- [TASK ITEM] Look below for the line containing "def Obligations.PortsAndPairsSendAndForget : Prop"; from there through the line containing "((netPort s.m p).link = true", both lines included, please set down each line exactly and nothing else.

════════════════

-- ==== Sys2Proof/Machine/CmdPair.lean ====
section
/-!
DEFINITION. Meanings of the redundant-pair and Referee commands.
-/
namespace Sys2Proof.Machine

/-- HELLO (R281): A HELLO received on the Towpath updates peer identity and brings the Towpath up. -/
def execHello (crcOk : Bool) (data : HelloData) (s : State) : Done := runS s fun m => towHello m crcOk data

/-- HEARTBEAT (R281): A Towpath HEARTBEAT received from the peer. -/
def execHeartbeat (crcOk : Bool) (data : HeartbeatData) (s : State) : Done :=
  runS s fun m => towHeartbeat m crcOk data

/-- DIGEST (R287): A DIGEST received is compared with the unit's own output and state digests. -/
def execDigest (crcOk : Bool) (tag : Nat) (output : Nat) (state : Nat) (s : State) : Done :=
  runS s fun m => towDigest m crcOk tag output state

/-- COPY (R283): A COPY record of the Active's state for a tag is received. -/
def execCopy (crcOk : Bool) (tag : Nat) (recs : List CopyRec) (s : State) : Done :=
  runS s fun m => towCopy m crcOk tag recs

/-- COPY_END (R284): COPY_END received; the Standby applies the copy when counts, CRC and digests allow. -/
def execCopyEnd (crcOk : Bool) (tag : Nat) (count : Nat) (bytes : Nat) (crc : Nat) (s : State) : Done :=
  runS s fun m => towCopyEnd m crcOk tag count bytes crc

/-- SWEEP (R285): A SWEEP frame of a resync is received and applied. -/
def execSweep (crcOk : Bool) (recs : List CopyRec) (last : Bool) (s : State) : Done :=
  runS s fun m => towSweep m crcOk recs last

/-- FAULT (R296): A FAULT frame from the Active makes the Standby take over. -/
def execFault (crcOk : Bool) (reason : Nat) (tag : Nat) (s : State) : Done :=
  runS s fun m => towFault m crcOk reason tag

/-- REVERT_REQ (R304): A revert request with t_r is received by the Active and answered. -/
def execRevertReq (crcOk : Bool) (tag : Nat) (s : State) : Done := runS s fun m => towRevertReq m crcOk tag

/-- REVERT_ACK (R304): A revert acknowledgement is received by the preferred unit. -/
def execRevertAck (crcOk : Bool) (tag : Nat) (s : State) : Done := runS s fun m => towRevertAck m crcOk tag

/-- REVERT_NAK (R304): A revert refusal is received and the revert is abandoned. -/
def execRevertNak (crcOk : Bool) (tag : Nat) (s : State) : Done := runS s fun m => towRevertNak m crcOk tag

/-- HELLO_TIMER (R281): Every 1 ms a HELLO is sent on the Towpath. -/
def execHelloTimer (s : State) : Done := runM s fun m => helloTimer m

/-- HEARTBEAT_TIMER (R281): Every 5 µs a Towpath HEARTBEAT is sent. -/
def execHeartbeatTimer (s : State) : Done := runM s fun m => heartbeatTimer m

/-- STATUS_TIMER (R290): Every 5 µs a unit sends STATUS to the Referee. -/
def execStatusTimer (s : State) : Done := runM s fun m => statusTimer m

/-- REF_STATUS_TIMER (R293): Every 1 ms a Referee sends REF_STATUS. -/
def execRefStatusTimer (s : State) : Done := runM s fun m => refStatusTimer m

/-- TOWPATH_LANE_LOCK_LOSS (R286): A Towpath lane loses lock and the link runs on one lane. -/
def execTowpathLaneLockLoss (s : State) : Done := runS s fun m => laneLoss m

/-- TOWPATH_LOST (R282): No valid Towpath frame for 12 µs, or both lanes unlocked, declares the Towpath lost. -/
def execTowpathLost (s : State) : Done := runS s fun m => towpathLost m

/-- REFEREE_STATUS (R292): A STATUS message from a unit is received by the Referee. -/
def execRefereeStatus (port : Nat) (s : State) : Done := runM s fun m => refereeStatus m port

/-- REPORT (R291): A REPORT received by the Referee is compared and may produce a VERDICT. -/
def execReport (port : Nat) (s : State) : Done := runM s fun m => refereeReport m port

/-- TAKEOVER_REQ (R292): A TAKEOVER_REQ received by the Referee is granted or denied. -/
def execTakeoverReq (port : Nat) (s : State) : Done := runM s fun m => refereeTakeover m port

/-- VERDICT (R291): A VERDICT received for a held copy keeps the Active or makes the Standby take over. -/
def execVerdict (port : Nat) (s : State) : Done := runS s fun m => refVerdict m port

/-- GRANT (R289): A GRANT naming a sent TAKEOVER_REQ makes the Standby Active, or a denial leaves it Isolated. -/
def execGrant (port : Nat) (s : State) : Done := runS s fun m => refGrant m port

/-- REF_STATUS (R294): A REF_STATUS received updates EPOCH_MAX and Referee presence. -/
def execRefStatus (port : Nat) (s : State) : Done := runS s fun m => refStatus m port

/-- TAKEOVER_REQ_RETRY (R279): At start with the Towpath down, TAKEOVER_REQ is resent every 1 ms until answered. -/
def execTakeoverReqRetry (s : State) : Done := runM s fun m => takeoverRetry m

/-- START_PEER_WAIT_EXPIRY (R279): 1 s after protection went Live without peer heartbeat and no Referee, the unit becomes
Active. -/
def execStartPeerWaitExpiry (s : State) : Done := runS s fun m => peerWaitExpiry m

/-- REFEREE_ABSENT (R295): No REF_STATUS for 3 ms makes the Referee absent and sets REF_LOST. -/
def execRefereeAbsent (s : State) : Done := runS s fun m => refereeAbsent m

/-- HB_WAIT_EXPIRY (R302): No Active heartbeat for HB_WAIT lets a Standby without Referee take over. -/
def execHbWaitExpiry (s : State) : Done := runS s fun m => hbWaitExpiry m

/-- VERDICT_WAIT_EXPIRY (R287): No verdict within VERDICT_WAIT: the Standby applies the held copy and sets VERDICT_LATE.
-/
def execVerdictWaitExpiry (tag : Nat) (s : State) : Done := runS s fun m => verdictWaitExpiry m tag

/-- COPY_BOUND_MISS (R284): A copy not applied by its bound sets COPY_FAIL and makes the Standby Unsynchronised. -/
def execCopyBoundMiss (tag : Nat) (s : State) : Done := runS s fun m => copyBoundMiss m tag

/-- TAKEOVER_INTERVAL_END (R298): After TKO_CYCLES tags the takeover interval ends and bit 8 and TKO clear. -/
def execTakeoverIntervalEnd (s : State) : Done := runS s fun m => takeoverEnd m

/-- REVERT_HOLD_EXPIRY (R303): The revert conditions held for HOLD, so the preferred unit sends REVERT_REQ. -/
def execRevertHoldExpiry (s : State) : Done := runS s fun m => revertHoldExpiry m

/-- OUT_UNIT_WRITE (R275): A guarded OUT_UNIT write sets unit identity, refused while Active or Standby. -/
def execOutUnitWrite (v : Word) (be : BitVec 4) (s : State) : Done :=
  runM s fun m => inRunning m (srcOf Reg.OUT_UNIT) fun m => outUnitWrite m v be

/-- OUT_EPOCH_SET (R273): A guarded write restores a low epoch while Standalone with protection Halted. -/
def execOutEpochSet (v : Word) (be : BitVec 4) (s : State) : Done :=
  runM s fun m => inRunning m (srcOf Reg.OUT_EPOCH_SET) fun m => outEpochSet m v be

/-- TOWPATH_LANE_LOCK_REGAIN (R286): A Towpath lane regains lock, OUT_STAT.LANES rises and the link returns to two-lane
payload rate. -/
def execTowpathLaneLockRegain (s : State) : Done := runM s fun m => laneRegain m

end Sys2Proof.Machine
end

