/-! ## Ports and rings -/

/-- Links and transmit queues: a link goes down with its fault flag, and up again; a pause that ends lets the port send; the frame
at the head of the highest queue that is not empty leaves the port, a PTP message stamped; the port's unanswered ARP requests repeat
every 60 s. A port of the parser is read again once no token of it is held and no lane that it feeds is full. Redundant pairs and M0: a supervision frame takes the next sequence number and comes
again after the pair's interval; nodes not seen for the pair's forget time leave its table; a frame on M0 reaches Keeper's queue, or
is counted as dropped where the queue is full. -/
def Obligations.PortsAndPairsSendAndForget : Prop :=
  (∀ (s : State) (p : Nat), Powered s → p < 8 →
      ((netPort s.m p).link = true → Leaves (.linkDown p false) s (linkDown s.m p false) fun u =>
        (netPort u p).link = false ∧ Bit u (Reg.MAC_PFAULT p) 1 ∧ (netPort u p).txq = (netPort s.m p).txq) ∧
      ((netPort s.m p).link = false → (portCfg s.m p).mode ≠ 0 → regBits s.m (Reg.MAC_PCFG p) 0 0 = 0 →
        Leaves (.linkUp p true) s (linkUp portGroups s.m p true) fun u => (netPort u p).link = true ∧ Bit u (Reg.MAC_PFAULT p) 2) ∧
      (Due s.m .pause p → Leaves (.pauseExpiry p) s (pauseExpiry s.m p) fun u =>
        (netPort u p).paused = false ∧ timerDue u .pause p = none) ∧
      (∀ q it rest, (netPort s.m p).link = true → (netPort s.m p).paused = false →
        ([7, 6, 5, 4, 3, 2, 1, 0].find? fun q => !(tabGet (netPort s.m p).txq q).isEmpty) = some q →
        tabGet (netPort s.m p).txq q = it :: rest →
        Leaves (.frameTransmit p) s (frameTransmit s.m p) fun u =>
          (∃ a b f, u.sent = a ++ .frame p f :: (b ++ s.m.sent) ∧ { f with payload := it.frame.payload } = it.frame ∧
            (it.ptp ≠ 2 → f = it.frame)) ∧
          (it.ptp = 0 → tabGet (netPort u p).txq q = rest)) ∧
      (Due s.m .arp p → Leaves (.arpRefresh p) s (arpRefresh s.m p) fun u =>
        timerDue u .arp p = some (s.m.clk.elapsed + secs 60) ∧
        u = startTimer (((netPort s.m p).arp.filter (·.mac.isNone)).foldl (fun m e => arpAsk m p e.ip) (stopTimer s.m .arp p))
          .arp p (secs 60)) ∧
      ((s.m.td.held.any fun x => x.src == .sv p) = false →
        (∀ x ∈ s.m.sv.lanes, (subCfg s.m x.sub).any (fun c => c.ports.testBit p) = true → laneFull s.m x.sub = false) →
        Leaves (.parserHoldRelease p) s (parserHoldRelease s.m p) fun u =>
        (netPort u p).held = false)) ∧
  (∀ s : State, Powered s →
      (∀ pr, Due s.m .supervision pr → (tabGet s.m.portMap.pairs pr).mode ≠ 0 →
        Leaves (.supervisionFrameTimer pr) s (supervisionTimer s.m pr) fun u =>
          (tabGet u.net.pairs pr).supSeq = ((tabGet s.m.net.pairs pr).supSeq + 1) % 65536 ∧
          timerDue u .supervision pr = some (s.m.clk.elapsed + msec (tabGet s.m.portMap.pairs pr).supIntv) ∧
          u = startTimer (sendFrame (modPair (stopTimer s.m .supervision pr) pr fun x =>
              { x with supSeq := ((tabGet s.m.net.pairs pr).supSeq + 1) % 65536 })
            (4 ^ pr) 6 (0x01154E000100 + (tabGet s.m.portMap.pairs pr).supOctet) []
            (.supervision (portCfg s.m (2 * pr)).mac (tabGet s.m.net.pairs pr).supSeq))
            .supervision pr (msec (tabGet s.m.portMap.pairs pr).supIntv)) ∧
      (∀ pr, (∃ e ∈ (tabGet s.m.net.pairs pr).nodes, e.seen + secs (tabGet s.m.portMap.pairs pr).forget ≤ s.m.clk.elapsed) →
        Leaves (.nodeForget pr) s (nodeForget s.m pr) fun u =>
          (tabGet u.net.pairs pr).nodes = (tabGet s.m.net.pairs pr).nodes.filter fun n =>
            decide (s.m.clk.elapsed < n.seen + secs (tabGet s.m.portMap.pairs pr).forget)) ∧
      (∀ b, Leaves (.m0FrameReceived b false) s (m0Frame s.m b false) fun u =>
        u.net = { s.m.net with m0Link := true, m0An := true, m0Queue := s.m.net.m0Queue ++ [b] }) ∧
      (∀ b, Leaves (.m0FrameReceived b true) s (m0Frame s.m b true) fun u =>
        u.net = { s.m.net with m0Link := true, m0An := true, m0Drops := s.m.net.m0Drops + 1 }))
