-- ==== Sys2Proof/Laws/Exec.lean ====
section
/-!
SUPPORT. Each arm of `exec`: the command's own meaning.
-/
namespace Sys2Proof.Machine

════════════════

- [SOLVED PROBLEM]
def Obligations.PortsAndPairsSendAndForget : Prop :=
  (∀ (s : State) (p : Nat), Powered s → p < 8 →
      ((netPort s.m p).link = true → Leaves (.linkDown p false) s (linkDown s.m p false) fun u =>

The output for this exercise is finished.